:: Description of the task ::
In the entries below, find the line with "translation (Machine/Tables) -/" and the line with "n).Canon := ⟨h.staging⟩". Reproduce those two lines and every line between them exactly, and nothing more.

● ● ● ● ● ● ●

-- ==== Sys2Proof/Laws/PerInstr.lean ====
section
/-! SUPPORT. Families of statements about every instruction. RoundTrip: the words of a well-formed instruction of a warp decode to it. -/

namespace Sys2Proof.Laws.RoundTrip

set_option Elab.async false

/-- The words that the encoder writes for an instruction of a warp decode to that instruction, whatever words follow. -/
def Statement (i : Instr) : Prop :=
  i.wf = true → encode i ≠ [] → i.isGrip = false → ∀ rest, decode (encode i ++ rest) = some i

theorem of_ext (i : Instr) (major minor : Nat) (x : Ext) (he : encode i = extWords major minor x) (ho : ofExt major minor x = some i)
    (hw : i.wf = true → x.wf = true) (hm : major < 128) (hn : minor < 4096) : Statement i := by
  intro h _ _ rest
  rw [he, decode_extWords _ _ _ _ (hw h) hm hn, ho]
theorem of_alu (i : Instr) (major : Nat) (b : BAlu) (he : encode i = baluWords major b)
    (ho : i.wf = true → ofBase major (BitVec.ofBool b.k ++ b.b.code ++ b.a.code ++ b.dst.code ++ headBits major b.bnd false b.lit.isSome)
      b.lit = some i) (hm : major < 128) : Statement i := by
  intro h _ _ rest
  rw [he, decode_baluWords _ _ _ hm, ho h]
theorem of_imm (i : Instr) (major : Nat) (b : BImm) (he : encode i = bimmWords major b)
    (ho : i.wf = true → ofBase major (b.imm ++ b.a.code ++ b.dst.code ++ headBits major b.bnd false b.lit.isSome) b.lit = some i)
    (hm : major < 128) : Statement i := by
  intro h _ _ rest
  rw [he, decode_bimmWords _ _ _ hm, ho h]
theorem of_mem (i : Instr) (major : Nat) (b : BMem) (he : encode i = bmemWords major b)
    (ho : i.wf = true → ofBase major (b.off ++ b.addr.code ++ b.data.code ++ headBits major b.bnd false b.lit.isSome) b.lit = some i)
    (hm : major < 128) : Statement i := by
  intro h _ _ rest
  rw [he, decode_bmemWords _ _ _ hm, ho h]
theorem of_br (i : Instr) (major : Nat) (b : BBr) (he : encode i = bbrWords major b)
    (ho : ofBase major (b.off ++ headBits major b.bnd false false) none = some i) (hm : major < 128) : Statement i := by
  intro h _ _ rest
  rw [he, decode_bbrWords _ _ _ hm, ho]
theorem of_sscmd (x : Ext) (i : Instr) (k : Nat) (he : encode i = extWords 105 0 x)
    (hw : i.wf = true → (x.wf && x.isSscmd k) = true) (ho : x.isSscmd k = true → mtsOf x = i) : Statement i := by
  intro h _ _ rest
  have h2 := hw h
  simp only [Bool.and_eq_true] at h2
  rw [he, decode_extWords _ _ _ _ h2.1 (by decide) (by decide)]
  exact congrArg some (ho h2.2)
theorem isSscmd_ne (x : Ext) {k : Nat} (h : x.isSscmd k = true) (j : Nat) (hj : (Opnd.imm (BitVec.ofNat 9 k) == Opnd.imm (BitVec.ofNat 9 j)) = false) :
    x.isSscmd j = false := by
  unfold Ext.isSscmd at *
  simp only [Bool.and_eq_true, beq_iff_eq] at h
  rw [h.1, h.2, hj, Bool.and_false]
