theorem Follows.loadImage {c g asid : Nat} {e : KernelEntry} (h : Follows s₀ s) : Follows s₀ (s.loadImage c g asid e) := by
  unfold State.loadImage
  extract_lets im r
  have hr : Follows s₀ r.1 := h.readVa
  split
  · exact hr.modGrip (fun _ hx => ⟨Memory.wf_nil, hx.dstore⟩)
  · exact hr.modGrip (fun _ hx => ⟨Memory.wf_writeN _ _ _ Memory.wf_nil, hx.dstore⟩)

theorem Follows.attachGrip {c gid g run : Nat} {b : Birth} (h : Follows s₀ s) : Follows s₀ (s.attachGrip c gid g b run) :=
  Follows.loadImage (h.modGrip (fun _ _ => ⟨rfl, rfl⟩))

theorem Follows.placeGroup {c : Nat} {b : Birth} {a : Alloc} {warp : Nat → Nat → Nat → Warp} {grips : Nat} (h : Follows s₀ s) :
    Follows s₀ (s.placeGroup c b a warp grips) :=
  ((h.modPkg.modCore (fun _ hk => hk.clearFor.upd)).foldl (fun _ _ h1 => h1.attachGrip)).ite (h.modPkg.modCore (fun _ hk => hk.clearFor.upd))

theorem Follows.placeNew {c : Nat} {b : Birth} {a : Alloc} (h : Follows s₀ s) : Follows s₀ (s.placeNew c b a) := h.placeGroup

/-! ### Functions: tables of translation (Machine/Tables) -/

theorem Follows.cleanDie {d asid : Nat} (h : Follows s₀ s) : Follows s₀ (s.cleanDie d asid) := h.foldl (fun _ _ h1 => h1.writeBack)

theorem Die.Canon.flush {d : Die} {asid n : Nat} (h : d.Canon) : (d.flush asid n).Canon := ⟨h.staging⟩

theorem Follows.tlbFlush {asid : Nat} (h : Follows s₀ s) : Follows s₀ (s.tlbFlush asid) := by
  unfold State.tlbFlush
  split
  · exact h
  · extract_lets s1
    have hs1 : Follows s₀ s1 := h.foldl (fun _ _ ht => ht.cleanDie)
    clear_value s1
    refine ⟨fun hs => ?_, hs1.ucycle, hs1.resp⟩
    obtain ⟨hpkg, hcores, hdies⟩ := hs1.canon hs
    exact ⟨⟨hpkg.hbm, hpkg.comp⟩, hcores, hdies.mapVal (fun _ _ hd => hd.flush)⟩

theorem Follows.setAsidState {a st : Nat} (h : Follows s₀ s) : Follows s₀ (s.setAsidState a st) := h.modPkg

theorem Follows.beginRetire {a : Nat} (h : Follows s₀ s) : Follows s₀ (s.beginRetire a) := h.modPkg.tlbFlush

theorem Follows.writeScope {asid g : Nat} {bs : List Byte} (h : Follows s₀ s) : Follows s₀ (s.writeScope asid g bs) := h.writePhys

/-! ### Functions: launch (Machine/Launch) -/

theorem Follows.launchFault {d asid cause what queue va : Nat} (h : Follows s₀ s) : Follows s₀ (s.launchFault d asid cause what queue va) := h.event

theorem Follows.putStatus {d asid queue recVa state reason nfg : Nat} (h : Follows s₀ s) :
    Follows s₀ (s.putStatus d asid queue recVa state reason nfg) := by
  unfold State.putStatus
  extract_lets r
  have hr : Follows s₀ r.1 := h.writeDev
  split
  · exact hr
  · exact hr.launchFault

theorem Follows.addDone {d asid queue va n : Nat} (h : Follows s₀ s) : Follows s₀ (s.addDone d asid queue va n) := by
  unfold State.addDone
  split
  · exact h
  · extract_lets r
    have hr : Follows s₀ r.1 := h.atomFrom
    split
    · exact hr
    · exact hr.launchFault
    · exact hr.launchFault

theorem Follows.readRecord {x asid va : Nat} (h : Follows s₀ s) : Follows s₀ (s.readRecord x asid va).1 := by
  unfold State.readRecord
  extract_lets s1 r
  have hs1 : Follows s₀ s1 := h.modDie
  have hr : Follows s₀ r.1 := hs1.readDev
  split
  · exact hs1.readDev
  · split
    · exact hs1.readDev
    · exact hs1.readDev

theorem Follows.pagesOk {asid n p : Nat} {code : Bool} (h : Follows s₀ s) : Follows s₀ (s.pagesOk asid code n p).1 := by
  induction n generalizing s p with
  | zero => exact h
  | succ n ih =>
    unfold State.pagesOk
    extract_lets r
    have hr : Follows s₀ r.1 := h.translate
    split
    · exact h.translate
    · split
      · exact h.translate
      · exact ih hr

theorem Follows.spanOk {asid : Nat} {code : Bool} {va n : Nat} (h : Follows s₀ s) : Follows s₀ (s.spanOk asid code va n).1 := by
  unfold State.spanOk
  split
  · exact h
  · exact h.pagesOk

theorem Follows.checkKernel {asid kid w : Nat} (h : Follows s₀ s) : Follows s₀ (s.checkKernel asid kid w).1 := by
  unfold State.checkKernel
  split
  · exact h
  · split
    · exact h
    · extract_lets r r1 r2
      have hr : Follows s₀ r.1 := h.spanOk
      have hr1 : Follows s₀ r1.1 := by
        unfold r1
        split
        · exact hr.spanOk
        · exact hr
      have hr2 : Follows s₀ r2.1 := by
        unfold r2
        split
        · exact hr1.spanOk
        · exact hr1
      split
      · dsimp only
        exact hr2
      · split
        · dsimp only
          exact hr2
        · dsimp only
          exact hr2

● ● ● ● ● ● ●

:: Response box ::
/-! ### Functions: tables of translation (Machine/Tables) -/

theorem Follows.cleanDie {d asid : Nat} (h : Follows s₀ s) : Follows s₀ (s.cleanDie d asid) := h.foldl (fun _ _ h1 => h1.writeBack)

theorem Die.Canon.flush {d : Die} {asid n : Nat} (h : d.Canon) : (d.flush asid n).Canon := ⟨h.staging⟩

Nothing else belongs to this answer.